## WHAT YOU NEED TO DO
Find every line below where the string "after" shows up, and copy those lines.

## RECORD SET
----------

-- ==== Sys2Proof/Machine/Audio.lean ====
section
/-! DEFINITION. The audio sample step (44_output_and_step.md R220). -/

namespace Sys2Proof.Machine

/-- `emit(L, R)` (R226): one pair leaves at the output port. -/
def emit (left right : Word) (s : State) : State := { s with emitted := s.emitted ++ [pairWord left right] }

/-- Stages 6 to 9 of `A STEP`, given the voices after stage 3, the updated `NORM` and the synthesizer output `y`:
pop, combine, emit the pair `(m, m)`, status (R220, R224, 45_control_port.md R246). -/
def output (vs : List Voice) (norm : BitVec 25) (y : Int) (s : State) : State :=
  let m := sample16 (combine s.cfg y (pop s).1)
  let s1 := emit m m (pop s).2
  { s1 with voices := vs, norm := norm, actNotes := actMask vs }

/-- Stages 2 to 9 of `A STEP`: everything after the drain (R220). -/
def render (s : State) : Host.Outcome State Fault Refusal :=
  match renderVoices s.cfg s.voices 0 with
  | .error f => .fault f
  | .ok (vs, acc) =>
    match normUpdate s.cfg (activeCount s.voices) s.norm with
    | .error f => .fault f
    | .ok norm => .next (output vs norm (synthOut acc norm s.mvol) s)

/-- `A STEP` (R220). -/
def aStep (s : State) : Host.Outcome State Fault Refusal := andThen (drain s) render

end Sys2Proof.Machine
end

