-- ==== Sys2Proof/Machine/Step.lean ====
section
/-! DEFINITION. One step of the machine: one turn of the schedule, atomic (00_scope.md R12). -/

namespace Sys2Proof.Machine

/-- One step: the next turn is taken off the schedule and run (R12). -/
def step (s : State) : Host.Outcome State Fault Refusal := runTurn (nextTurn s) (takeTurn s)

/-- The state whose very next step is an `A STEP` that drains exactly the command word `w` (log 21). -/
def State.withFetchWord (s : State) (_nbits w : Nat) : State := placeCommand (BitVec.ofNat 16 w) s

end Sys2Proof.Machine
end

----------

## WORKED SOLUTION
/-- Stages 6 to 9 of `A STEP`, given the voices after stage 3, the updated `NORM` and the synthesizer output `y`:
/-- Stages 2 to 9 of `A STEP`: everything after the drain (R220). -/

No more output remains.